Pecora summarized the loss this way: “It happened to us a few times this year where we get our fight back, but we never really learned how to smell blood, and when you have a team on the ropes, you have to have the ability to do that, and we couldn’t do that.”
As for the Bobcats, they now enter a new era. This was Monroe’s last season, and the current landscape of college basketball all but ensures that Quinnipiac players with remaining eligibility will receive offers from higher-level programs.

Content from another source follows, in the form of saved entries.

-- ==== Sys2Proof/Machine/Stash.lean ====
section
/-! DEFINITION. The stash (R283 to R289): its directory, placement, spill, drop and stall; XSTASH, XRECALL and XFREE
(R212 to R214). -/

namespace Sys2Proof.Machine
open Sys2Proof

/-- A completion arrival of the stash: R148 gives it no SRC_UNIT, so that field is free (notes/assumptions/3). -/
def State.completeStash (s : State) (o : Origin) : State :=
  if o.hv then s.fresh.2.complete o (s.fresh.1.toNat % 8) else s

/-! ## Space (R283, R287) -/

/-- Pages of 4 KiB that a tensor of so many 64 B units takes. -/
def pagesOf (len : Nat) : Nat := (len + 63) / 64

/-- The 4 KiB pages of a region, by number. -/
def State.regionPages (s : State) (c : CoreId) (j : Nat) : List Nat :=
  (List.range (s.regSize c j / 4096)).map (fun i => s.regBase c j / 4096 + i)

/-- A region that holds stash of a context: a STASH region of it; for a window, its SHADOW region that pairs with one. -/
def State.holdsStash (s : State) (c : CoreId) (x : CtxId) (win : Option (Fin 2)) (j : Nat) : Bool :=
  s.regCtx c j == x.val && (match win with
    | none => s.regKind c j == 3
    | some w => s.regKind c j == 4 && s.fld (Reg.STORE_ATTR c j) 21 21 == w.val
        && s.regKind c (s.fld (Reg.STORE_ATTR c j) 19 16) == 3)

/-- Core-store pages that a key may be placed in, lowest region and page first (notes/assumptions/19). -/
def State.stashPages (s : State) (c : CoreId) (x : CtxId) (win : Option (Fin 2)) : List Nat :=
  ((List.range 16).filter (s.holdsStash c x win)).flatMap (s.regionPages c)

/-- Pages held by keys that are not on their way out. -/
def heldPages (ks : List StashKey) : List Nat := (ks.filter (fun e => e.state != .moving)).flatMap (·.pages)

/-- STORE_STASH.QUOTA in pages. -/
def State.stashQuota (s : State) (c : CoreId) : Nat := s.fld (Reg.STORE_STASH c) 14 0 * 16

/-- Free pages for n more in the core store, if the quota and the regions have them (case 1 of R285, R287). -/
def State.storeRoom (s : State) (c : CoreId) (x : CtxId) (win : Option (Fin 2)) (n : Nat) : Option (List Nat) :=
  let ks := (s.core c).stash
  let held := heldPages ks
  let mine := heldPages (ks.filter (fun e => e.ctx = x))
  let free := (s.stashPages c x win).filter (fun p => !held.contains p)
  if mine.length + n ≤ s.stashQuota c && n ≤ free.length then some (free.take n) else none

/-- Pages of the HBM stash region of a core, and those of statistics lines, sixteen lines a page (R288). -/
def State.hstashPages (s : State) (c : CoreId) : Nat := s.fld (Reg.STORE_HSTASH_SIZE c) 15 0 * 512
def Core.statPages (k : Core) : List Nat := (k.stats.filterMap (fun e => e.line.map (fun l => l.1 / 16))).eraseDups
def Core.hbmHeld (k : Core) : List Nat := k.stash.flatMap (·.hpages) ++ k.statPages

/-- The lowest n free pages of the HBM stash region, if it has them: those that an accepted copy still needs (R213) come last. -/
def State.hbmRoom (s : State) (c : CoreId) (n : Nat) : Option (List Nat) :=
  let held := (s.core c).hbmHeld
  let owed := (s.core c).stashOps.flatMap (·.hpages)
  if held.length + n ≤ s.hstashPages c then
    let free := (List.range (min (held.length + owed.length + n) (s.hstashPages c))).filter (fun p => !held.contains p)
    some ((free.filter (fun p => !owed.contains p) ++ free.filter owed.contains).take n)
  else none

/-- The virtual address of the HBM stash region (R289). -/
def State.hstashVa (s : State) (c : CoreId) : Nat :=
  s.fld (Reg.STORE_HSTASH_HI c) 24 0 * 2 ^ 32 + s.fld (Reg.STORE_HSTASH_LO c) 31 21 * 2 ^ 21

/-- The address that a copy of a context reaches for a page of the HBM stash region, redirected as R264 says. Only a recall
is made in a window there. -/
def State.stashVa (s : State) (c : CoreId) (x : CtxId) (win : Option (Fin 2)) (h : Nat) : Nat :=
  match s.specAddr (s.ctx x).part c win false (s.hstashVa c + h * 4096) with
  | .ok a => a
  | .error _ => s.hstashVa c + h * 4096

/-! ## Keys -/

def StashKey.is (e : StashKey) (x : CtxId) (layer tensor mb gen : BitVec 16) : Bool :=
  e.ctx = x && e.layer = layer && e.tensor = tensor && e.mb = mb && e.gen = gen

/-- The key of an instruction: its layer and tensor, and MB and GEN of its baton (R212). -/
def Core.findKey (k : Core) (o : Origin) (d : List W64) : Option StashKey :=
  k.stash.find? (fun e => e.is o.ctx (BitVec.ofNat 16 (wbits d 1 15 0)) (BitVec.ofNat 16 (wbits d 1 31 16)) o.mb o.gen)

/-- The key that a copy belongs to. -/
def Core.keyOf (k : Core) (uid : Nat) : Option StashKey := k.stash.find? (fun e => e.uid = uid)

def State.modKey (s : State) (c : CoreId) (uid : Nat) (f : StashKey → StashKey) : State :=
  s.modCore c (fun k => { k with stash := k.stash.map (fun e => if e.uid = uid then f e else e) })

/-- A key that a spill or a drop may choose (R285, R287). -/
def StashKey.victim (e : StashKey) (x : CtxId) : Bool := e.ctx = x && e.win.isNone && e.len != 0

/-- The key of an XSTASH is placed: the directory's youngest, in the place of an entry it had (R284). -/
def State.placeKey (s : State) (c : CoreId) (o : Origin) (d : List W64) (st : StashState) (ps hps : List Nat) : State :=
  s.modCore c (fun k =>
    let e : StashKey := {
      uid := k.stashUid, ctx := o.ctx, layer := BitVec.ofNat 16 (wbits d 1 15 0), tensor := BitVec.ofNat 16 (wbits d 1 31 16)
      mb := o.mb, gen := o.gen, state := st, len := wbits d 0 53 30, pages := ps, hpages := hps
      recomp := wbits d 0 54 54 == 1, win := o.win, org := o }
    { k with stash := k.stash.filter (fun y => !y.is e.ctx e.layer e.tensor e.mb e.gen) ++ [e], stashUid := k.stashUid + 1 })

/-- Drop a key (R284). -/
def State.dropKey (s : State) (c : CoreId) (uid : Nat) : State :=
  (s.modKey c uid (fun e => { e with state := .dropped, pages := [], hpages := [] })).bump (Reg.STORE_STASH_DROPS c) 1

/-! ## Placement (R285) -/

/-- Case 2: spill the oldest STORE keys while HBM has room, until the core store holds n pages. -/
def State.spillFor (s : State) (c : CoreId) (o : Origin) (n : Nat) : Nat → State × Option (List Nat)
  | 0 => (s, s.storeRoom c o.ctx none n)
  | fuel + 1 =>
    match s.storeRoom c o.ctx none n with
    | some ps => (s, some ps)
    | none =>
      match (s.core c).stash.find? (fun e => e.victim o.ctx && e.state = .store) with
      | none => (s, none)
      | some e =>
        match s.hbmRoom c (pagesOf e.len) with
        | none => (s, none)
        | some hps =>
          ((s.modKey c e.uid (fun e => { e with state := .moving, hpages := hps, org := o })).bump
            (Reg.STORE_STASH_SPILLS c) 1).spillFor c o n fuel

/-- Case 5: drop recomputable keys, oldest first, until `ok` answers a place; what is found. -/
def State.dropFor {α : Type} (s : State) (c : CoreId) (x : CtxId) (ok : State → Option α) : Nat → State × Option α
  | 0 => (s, ok s)
  | fuel + 1 =>
    match ok s with
    | some a => (s, some a)
    | none =>
      match (s.core c).stash.find? (fun e => e.victim x && e.recomp && (e.state = .store || e.state = .hbm)) with
      | none => (s, none)
      | some e => (s.dropKey c e.uid).dropFor c x ok fuel

/-- The copy of an XSTASH or an XRECALL of a key, as it is owed from acceptance: a recall waits for the move of its key, an XSTASH
for every spill that it required. -/
def State.copyOp (s : State) (c : CoreId) (e : StashKey) (isRecall : Bool) (d : List W64) (o : Origin) : StashOp where
  uid := e.uid
  isRecall := isRecall
  off := wbits d 0 29 0
  len := wbits d 0 53 30
  org := o
  keyLen := e.len
  pages := if e.state = .store then e.pages else []
  hpages := e.hpages
  src := e.hpages.map (s.stashVa c o.ctx (if isRecall then o.win else none))
  waits := ((s.core c).stash.filter (fun v => v.state = .moving && (if isRecall then v.uid == e.uid else v.org == o))).map (·.uid)

def State.oweCopy (s : State) (c : CoreId) (uid : Nat) (isRecall : Bool) (d : List W64) (o : Origin) : State :=
  match (s.core c).keyOf uid with
  | some e => s.modCore c (fun k => { k with stashOps := k.stashOps ++ [s.copyOp c e isRecall d o] })
  | none => s

/-- Place the tensor of an XSTASH that is not speculative; none where it stalls. -/
def State.placeStash (s : State) (c : CoreId) (o : Origin) (d : List W64) : Option State :=
  let n := pagesOf (wbits d 0 53 30)
  let fuel := (s.core c).stash.length
  let uid := (s.core c).stashUid
  let put (s : State) (st : StashState) (ps hps : List Nat) : State :=
    (s.placeKey c o d st ps hps).oweCopy c uid false d o
  let r := s.spillFor c o n fuel
  match r.2 with
  | some ps => some (put r.1 .store ps [])
  | none =>
    match r.1.hbmRoom c n with
    | some hps => some (put r.1 .hbm [] hps)
    | none =>
      if wbits d 0 54 54 = 1 then
        some (((r.1.placeKey c o d .dropped [] []).bump (Reg.STORE_STASH_DROPS c) 1).completeStash o)
      else
        let e := r.1.dropFor c o.ctx (fun s => match s.storeRoom c o.ctx none n with
          | some ps => some (true, ps)
          | none => (s.hbmRoom c n).map (fun hps => (false, hps))) fuel
        match e.2 with
        | some (true, ps) => some (put e.1 .store ps [])
        | some (false, hps) => some (put e.1 .hbm [] hps)
        | none => none

/-- Case 5 leaves its drops where even they do not make room: the state of a placement that stalls. -/
def State.afterFailedPlace (s : State) (c : CoreId) (o : Origin) (d : List W64) : State :=
  let n := pagesOf (wbits d 0 53 30)
  let fuel := (s.core c).stash.length
  let r := s.spillFor c o n fuel
  (r.1.dropFor c o.ctx (fun s => match s.storeRoom c o.ctx none n with
    | some _ => some () | none => (s.hbmRoom c n).map (fun _ => ())) fuel).1

/-! ## Copies (R283, R284) -/

/-- Bytes of a tensor in its core-store pages, in order; and written there. -/
def pageBytes (m : Mem) (ps : List Nat) (n : Nat) : List Byte := (ps.flatMap (fun p => Mem.bytes m (p * 4096) 4096)).take n
def putPages (m : Mem) : List Nat → List Byte → Mem
  | [], _ => m
  | p :: t, bs => putPages (Mem.setBytes m (p * 4096) (bs.take 4096)) t (bs.drop 4096)

/-- Write a tensor to pages of the HBM stash region at their addresses, or read it: the first address refused, if any (R283). -/
def State.hbmPut (s : State) (c : CoreId) (p : CoreId) : List Nat → List Byte → State × Option Nat
  | [], _ => (s, none)
  | va :: t, bs =>
    let r := s.devWrite (.core c) p va (bs.take 4096) unitStr
    match r.2 with
    | some a => (r.1, some a)
    | none => State.hbmPut r.1 c p t (bs.drop 4096)
def State.hbmGet (s : State) (c : CoreId) (p : CoreId) : List Nat → Nat → State × Except Nat (List Byte)
  | [], _ => (s, .ok [])
  | va :: t, n =>
    let r := s.devRead (.core c) p va (min n 4096)
    match r.2 with
    | .error a => (r.1, .error a)
    | .ok bs =>
      let u := State.hbmGet r.1 c p t (n - 4096)
      (u.1, match u.2 with | .ok cs => .ok (bs ++ cs) | e => e)

/-- A page is still on its way out of a key older than a given one. -/
def Core.pagesBusy (k : Core) (uid : Nat) (ps : List Nat) : Bool :=
  k.stash.any (fun v => v.state = .moving && v.uid < uid && v.pages.any ps.contains)

/-- A key is MOVING. -/
def Core.isMoving (k : Core) (uid : Nat) : Bool := k.stash.any (fun v => v.state = .moving && v.uid = uid)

“We have a talent-laden younger group, but the question is: will they stay? There are going to be a ton of moving parts, and we have to go out and keep finding diamonds in the rough and find young players that are overlooked by the bigger schools,” Pecora said.
Despite the loss, Pecora reflected on what coaching this team means to him and how it has changed him.
“I’m an old fart, they keep me young… when I did television for two years, I missed it. I missed the travel, the camaraderie, getting on the bus with a group of guys. I have always been, my entire life, trying to achieve something with a group of people. Something special.”